How Markets Can Fall Without Actually Trading
by John on May 11th, 2010 // Filed Under » The Basics
One of the things many market participants fail to realize is that prices do not require transactions taking place to move. In fact, they tend to move most rapidly in the absense of trades. Why? Because when transactions are taking place it means buyers and sellers have come to at least a temporary agreement on value. Prices move most aggressively when there is no agreement, when one side has to give in to the other and alter its perception of value.
The confusion about all this comes from the fact that the most commonly known exchange price feeds show only transacted prices, not the bid/offer indicative prices which actually underly everything. Forex traders don’t suffer this problem, of course, as they are used to see an indicative market.

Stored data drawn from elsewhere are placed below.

-- ==== Sys2Proof/Machine/Registers.lean ====
section
/-! DEFINITION. What a register reads (R12): the bits that are stored, with the bits that show what the machine holds
elsewhere (occupancies, states, tables), and what a read does besides (R12, R267, R345, R386). -/

namespace Sys2Proof.Machine

/-- Fields laid together, each (low bit, length, value). -/
def pack (l : List (Nat × Nat × Nat)) : Nat := l.foldl (fun a f => a + f.2.2 % 2 ^ f.2.1 * 2 ^ f.1) 0

/-- Word i of a bit string. -/
def wordOf (n i : Nat) : Nat := n / 2 ^ (32 * i) % 4294967296

/-! ## Router, route control and welt blocks (R77, R118, R139) -/

/-- R77: the error summary: ports whose CELL_PORT_ERR has any of bits 1 and 4 to 10. -/
def errSum (s : State) (c : Cell) : Nat :=
  (List.range 7).foldl (fun a p => if (rd s (portReg c p 8)).toNat &&& 0x7F2 != 0 then a + 2 ^ p else a) 0

/-- R69: STATE of a port; 7 where a port does not exist. -/
def portState (s : State) (e : EndRef) : Nat :=
  match effSt s e with
  | none => 7
  | some .down => 0
  | some .train => 1
  | some .up => 2
  | some .replay => 3
  | some .fail => 4

/-- R77: the registers of a port that show its link. -/
def portLive (s : State) (c : Cell) (p off : Nat) : Nat :=
  let e := EndRef.router c (Fin.ofNat 7 p)
  let l := link s e
  match off with
  | 4 => pack [(0, 3, portState s e), (3, 1, b2n e.boundary), (4, 12, l.txSeq), (16, 12, l.rxExp), (28, 4, l.run)]
  | 12 => pack ((List.range 8).map (fun v => (4 * v, 4, lget l.credits v 0)))
  | 16 => pack ((List.range 8).map (fun v => (4 * v, 4, ((vcIn s c p v).q.filter (fun f => f.credit)).length)))
  | 20 => if e.boundary then pack [(0, 4, min 8 (laneP l)), (8, 3, min 4 (laneW l))] else 0
  | _ => 0

/-- R112: the resident packets of a port, of epochs other than the current one and of all. -/
def drainOld (s : State) (c : Cell) (p : Nat) : Nat :=
  let cur := rdF s (cellReg c 1 0) 0 2
  sumN ((List.range 4).map (fun k => if k = cur then 0 else lget (rport s c p).resid k 0))

/-- R118: OLD and ALL of a port. DESIGN CHOICE (log entry 148): a count beyond their 8 bits, which cut packets can make (log
entry 21), reads 255. -/
def drainLive (s : State) (c : Cell) (p : Nat) : Nat :=
  pack [(0, 8, min 255 (drainOld s c p)), (8, 8, min 255 (sumN (rport s c p).resid))]

/-- The live bits of a router, route-control or welt register of a cell. -/
def routerLive (s : State) (c : Cell) (blk off : Nat) : Nat :=
  let r := router s c
  match blk with
  | 0 =>
    if off = 0 then pack [(0, 8, c.x.val), (8, 8, c.y.val), (16, 1, b2n c.edge)]
    else if off = 0xC then errSum s c
    else if 0x100 ≤ off ∧ off < 0x1E0 then portLive s c ((off - 0x100) / 0x20) (off % 0x20)
    else 0
  | 1 =>
    if off = 4 then pack [(0, 7, r.ena), (8, 7, r.clr)]
    else if 0x10 ≤ off then drainLive s c ((off - 0x10) / 4)
    else 0
  | _ =>
    if off = 0 then pack [(0, 1, rdF s (fieldReg c.field 2 12) 16 1), (1, 1, b2n (!r.wait.isEmpty))]
    else if 0x10 ≤ off ∧ off < 0x2C then pack [(0, 6, spillOf (rport s c ((off - 0x10) / 4)).welt)]
    else 0

/-! ## Rings and contexts (R263, R266) -/

/-- R263: STATE of a ring. -/
def ringState (x : RingSt) : Nat :=
  match x with
  | .stopped => 0
  | .running => 1
  | .stopping => 2
  | .error => 3

/-- R241: whether a descriptor holds its ring. -/
def holdsRing (s : State) (u : UnitRef) (id : Nat) (x : Ctx) : Bool :=
  (x.st == .waiting && [4, 7, 9].contains (dOp x.desc)) || (dOp x.desc == 9 && x.st == .active) ||
    waitHolds s u id x ||
    (match x.todo with
      | p :: _ => p.fence && (match streamFor s u x.ring p.dest with
          | some y => y.2.fout
          | none => false)
      | [] => false)

/-- R266: a live ring register: 3 doorbell, 4 consumer or producer count, 5 status. -/
def ringLive (s : State) (u : UnitRef) (cq : Bool) (r i : Nat) : Nat :=
  if cq then
    let x := cqOf s u r
    match i with
    | 3 => x.cci.toNat
    | 4 => x.cpi.toNat
    | 5 => pack [(0, 2, ringState x.st), (8, 9, cqRsv s u r)]
    | _ => 0
  else
    let x := sqOf s u r
    match i with
    | 3 => x.pi.toNat
    | 4 => x.ci.toNat
    | 5 => pack [(0, 2, ringState x.st),
        (2, 1, b2n ((punit s u).ctxs.any (fun y => y.2.ring == r && holdsRing s u y.1 y.2))), (8, 9, sqInexec s u r)]
    | _ => 0

/-- R264: the ring register at an offset of the NI block: kind, ring, index. -/
def niRing (off : Nat) : Bool × Nat × Nat :=
  let i := if off % 0x20 = 0 then 0 else off % 0x20 / 4 + 1
  if off < 0x200 then (false, off / 0x20, i) else (true, (off - 0x200) / 0x20, i)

Most options traders are also well aware of this issue as thinly traded options can show last trades that are vastly different than the current price at which a trade could be done.
So here’s the deal. When all the buyers disappear from the market – meaning they pull their bids – the market falls until it finds a level at which the buyers are willing to come back in. That means market orders can get filled WAY below where they were expected to be filled. That seems to be at least part of what happened during the market plunge last week.
Here are a couple of good examples (hat tip to Wall St. Cheat Sheet)
“Of all the mysteries of the stock exchange there is none so impenetrable as why there should be a buyer for everyone who seeks to sell. October 24, 1929 showed that what is mysterious is not inevitable. Often there were no buyers, and only after wide vertical declines could anyone be induced to bid … Repeatedly and in many issues there was a plethora of selling orders and no buyers at all. The stock of White Sewing Machine Company, which had reached a high of 48 in the months preceding, had closed at 11 on the night before. During the day someone had the happy idea of entering a bid for a block of stock at a dollar a share. In the absence of any other bid he got it.”
John Kenneth Galbraith, 1955, The Great Crash
“I started accumulating stocks in December of ‘74 and January of ‘75. One stock that I wanted to buy was General Cinema, which was selling at a low of 10. On a whim I told my broker to put in an order for 500 GCN at 5. My broker said, ‘Look, Dick, the price is 10, you’re putting in a crazy bid.’ I said ‘Try it.’ Evidently, some frightened investor put in an order to ’sell GCN at the market’ and my bid was the only bid. I got the stock at 5.”
Richard Russell, 1999, Dow Theory Letters
This leaves one with the very legitimate question as to whether it is a good idea to use market orders or standard stops, which become market orders when their trigger price is met or passed.